Task:
Nothing but the lines below between the line holding "counted one period" and the line holding "per t = if s.rd", inclusive, should appear in the answer, each set down exactly.

[Records from a data source]
_ _ _ _ _

-- ==== Sys2Proof/Certificates/Slice0/Obligations.lean ====
section
/-! DEFINITION. The statements for the provers. -/

open Sys2Proof Sys2Proof.Machine

/-- A step takes the command at the front of the queue: it is that command's effect on the state with the queue's rest. On an empty
queue a step answers a next state with the queue still empty, in which, where no region has work, each island whose clock runs has
counted one period and no other island has (the model's choice, log 3). -/
def Obligations.StepRunsTheFrontCommand : Prop :=
  (∀ (c : Instr) (l : List Instr) (s : State), step { s with pending := c :: l } = exec c { s with pending := l }) ∧
  ∀ s : State, s.pending = [] → ∃ t, step s = .next t ∧ t.pending = [] ∧
    (s.seqs = [] → s.awake = true → OnlyRegs s t ∧ ∀ r : RegionId,
      let per := fun u : State => u.rd (Reg.CLK_PER_LO_COUNT r.val) + 2 ^ 32 * u.rd (Reg.CLK_PER_HI_COUNT r.val)
      per t = if s.rd (Reg.CLK_ISL_STATE r.val) = 0 then min (per s + 1) (2 ^ 48 - 1) else per s)

/-- Every command answers a next state from every state: no command faults or is refused, since each fault of the spec is an effect on
the state. -/
def Obligations.EveryCommandAnswersNext : Prop :=
  ∀ (c : Instr) (s : State), ∃ t, exec c s = .next t

/-- Every step keeps memory in its canonical form: addresses strictly rising, and no byte listed that an unlisted address would read. -/
def Obligations.StepKeepsMemoryCanonical : Prop :=
  ∀ s t : State, Memory.wf s.mem = true → step s = .next t → Memory.wf t.mem = true

/-- Memory is in its canonical form at reset, with no command waiting. -/
def Obligations.MemoryCanonicalAtReset : Prop :=
  Memory.wf State.reset.mem = true ∧ State.reset.pending = []

/-- Bundles: encoding a bundle of legal operations and decoding the 256 bits gives the bundle back, and a word that decodes is the
encoding of a bundle of legal operations, so no bit of a bundle is dropped and no two bundles share a word. -/
def Obligations.BundleRoundTrip : Prop :=
  let sh := fun o : ShOp => match o with | .nop => True | .pass rcd => rcd < 256
  let mv := fun o : MvOp => match o with
    | .nop => True
    | .dma rcd e r c => rcd < 256 ∧ e < 16 ∧ r < 16 ∧ c < 16
    | .move rcd e r c => rcd < 256 ∧ e < 16 ∧ r < 16 ∧ c < 16
  let legal := fun b : Bundle => b.mu.ok = true ∧ b.vu.ok = true ∧ b.sv.ok = true ∧ sh b.sh ∧ mv b.mv ∧ b.ct.ok = true
  (∀ b : Bundle, legal b → encodeBundle b < 2 ^ 256 ∧ decodeBundle (encodeBundle b) = .ok b) ∧
  ∀ (n : Nat) (b : Bundle), n < 2 ^ 256 → decodeBundle n = .ok b → encodeBundle b = n ∧ legal b

/-- What reset leaves, by the reset columns of the register tables: no owner of regions and management as the owner of stacks, the risk
threshold and hysteresis with the response armed, the measurement registers at 0 with register 3 alone locked, the watchdog period and
no launch, flow or operation. -/
def Obligations.ResetLeaves : Prop :=
  let s := State.reset
  (∀ r : RegionId, s.rd (Reg.TEN_REGION_OWNER r.val) = 0xFF ∧ s.rd (Reg.TEN_REGION_PEND r.val) = 0 ∧ (s.seq r.val).launch = none) ∧
  (∀ k : StackId, s.rd (Reg.TEN_STACK_OWNER k.val) = 0xFE) ∧
  s.rd Reg.SNP_RISK_THRESH = 192 ∧ s.rd Reg.SNP_RISK_HYST = 16 ∧ s.rd Reg.SNP_RISK_ARMED = 1 ∧
  (∀ m : Fin 8, ∀ w : Fin 16, s.rd (Reg.SEC_MEAS m.val w.val) = 0) ∧ s.rd Reg.SEC_MEAS_LOCK_LOCK = 8 ∧ s.rd Reg.SEC_DBG_STAT_STATE = 0 ∧
  (∀ c : CoreId, s.rd (Reg.MOD_WDT_PERIOD c.val) = 1000) ∧ s.rd Reg.MOD_CC_RUN_RUN = 1 ∧
  (∀ c : CoreId, s.rd (Reg.MOD_CC_MODE_CUR c.val) = 1) ∧ (∀ n : Fin 4096, s.rd (Reg.STREAM_OWNER n.val) = 0xFF ∧ s.rd (Reg.STREAM_EN n.val) = 0) ∧
  s.launches = [] ∧ s.flows = [] ∧ s.cols = [] ∧ s.colQueue = []

/-- The register instructions of a control core write the value of Table 10.17 to D, go on to the next instruction and change nothing
else; SHIFTI of kind 3 is an illegal instruction. -/
def Obligations.RegisterArithmetic : Prop :=
  ∀ (s u : State) (c : CoreId) (d a b : Fin 32) (i : BitVec 16) (j : BitVec 21) (w : Nat), Fetched s c w u →
    let alu := fun (fn : Nat) (op : Instr) (P : State → Prop) => w = aluWord fn d.val a.val b.val → Yields op s P
    let imm := fun (m : Nat) (op : Instr) (P : State → Prop) => w = immWord m d.val a.val i → Yields op s P
    let x := u.gpr c.val a.val
    let y := u.gpr c.val b.val
    let k : Word64 := i.signExtend 64
    let n := s.pcOf c.val + 4
    alu 0 (.add c d a b) (CoreWrote c d (x + y) n u) ∧
    alu 1 (.sub c d a b) (CoreWrote c d (x - y) n u) ∧
    alu 2 (.andOp c d a b) (CoreWrote c d (x &&& y) n u) ∧
    alu 3 (.orOp c d a b) (CoreWrote c d (x ||| y) n u) ∧
    alu 4 (.xorOp c d a b) (CoreWrote c d (x ^^^ y) n u) ∧
    (y.toNat < 64 → alu 5 (.sll c d a b) (CoreWrote c d (x <<< y.toNat) n u)) ∧
    (y.toNat < 64 → alu 6 (.srl c d a b) (CoreWrote c d (x >>> y.toNat) n u)) ∧
    (y.toNat < 64 → alu 7 (.sra c d a b) (CoreWrote c d (x.sshiftRight y.toNat) n u)) ∧
    (64 ≤ y.toNat → ∀ p ∈ [(5, Instr.sll), (6, Instr.srl), (7, Instr.sra)], alu p.1 (p.2 c d a b) fun t => ∃ v, CoreWrote c d v n u t) ∧
    alu 8 (.slt c d a b) (CoreWrote c d (if x.toInt < y.toInt then 1 else 0) n u) ∧
    alu 9 (.sltu c d a b) (CoreWrote c d (if x.toNat < y.toNat then 1 else 0) n u) ∧
    alu 10 (.mul c d a b) (CoreWrote c d (x * y) n u) ∧
    alu 11 (.mulhu c d a b) (CoreWrote c d (BitVec.ofNat 64 (x.toNat * y.toNat / 2 ^ 64)) n u) ∧
    alu 12 (.divu c d a b) (CoreWrote c d (if y = 0 then -1 else x / y) n u) ∧
    alu 13 (.remu c d a b) (CoreWrote c d (x % y) n u) ∧
    imm 2 (.addi c d a i) (CoreWrote c d (x + k) n u) ∧
    imm 3 (.andi c d a i) (CoreWrote c d (x &&& k) n u) ∧
    imm 4 (.ori c d a i) (CoreWrote c d (x ||| k) n u) ∧
    imm 5 (.xori c d a i) (CoreWrote c d (x ^^^ k) n u) ∧
    imm 6 (.slti c d a i) (CoreWrote c d (if x.toInt < k.toInt then 1 else 0) n u) ∧
    (i.toNat / 64 % 4 = 0 → imm 7 (.shifti c d a i) (CoreWrote c d (x <<< (i.toNat % 64)) n u)) ∧
    (i.toNat / 64 % 4 = 1 → imm 7 (.shifti c d a i) (CoreWrote c d (x >>> (i.toNat % 64)) n u)) ∧
    (i.toNat / 64 % 4 = 2 → imm 7 (.shifti c d a i) (CoreWrote c d (x.sshiftRight (i.toNat % 64)) n u)) ∧
    (i.toNat / 64 % 4 = 3 → imm 7 (.shifti c d a i) (Trapped c 1 (BitVec.ofNat 64 (7 + d.val * 2 ^ 6 + a.val * 2 ^ 11 + i.toNat * 2 ^ 16)) u)) ∧
    (w = longWord 8 d.val j → Yields (.lui c d j) s (CoreWrote c d ((j.signExtend 64 : Word64) * 65536#64) n u))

_ _ _ _ _

Your solution:
counted one period and no other island has (the model's choice, log 3). -/
def Obligations.StepRunsTheFrontCommand : Prop :=
  (∀ (c : Instr) (l : List Instr) (s : State), step { s with pending := c :: l } = exec c { s with pending := l }) ∧
  ∀ s : State, s.pending = [] → ∃ t, step s = .next t ∧ t.pending = [] ∧
    (s.seqs = [] → s.awake = true → OnlyRegs s t ∧ ∀ r : RegionId,
      let per := fun u : State => u.rd (Reg.CLK_PER_LO_COUNT r.val) + 2 ^ 32 * u.rd (Reg.CLK_PER_HI_COUNT r.val)
      per t = if s.rd (Reg.CLK_ISL_STATE r.val) = 0 then min (per s + 1) (2 ^ 48 - 1) else per s)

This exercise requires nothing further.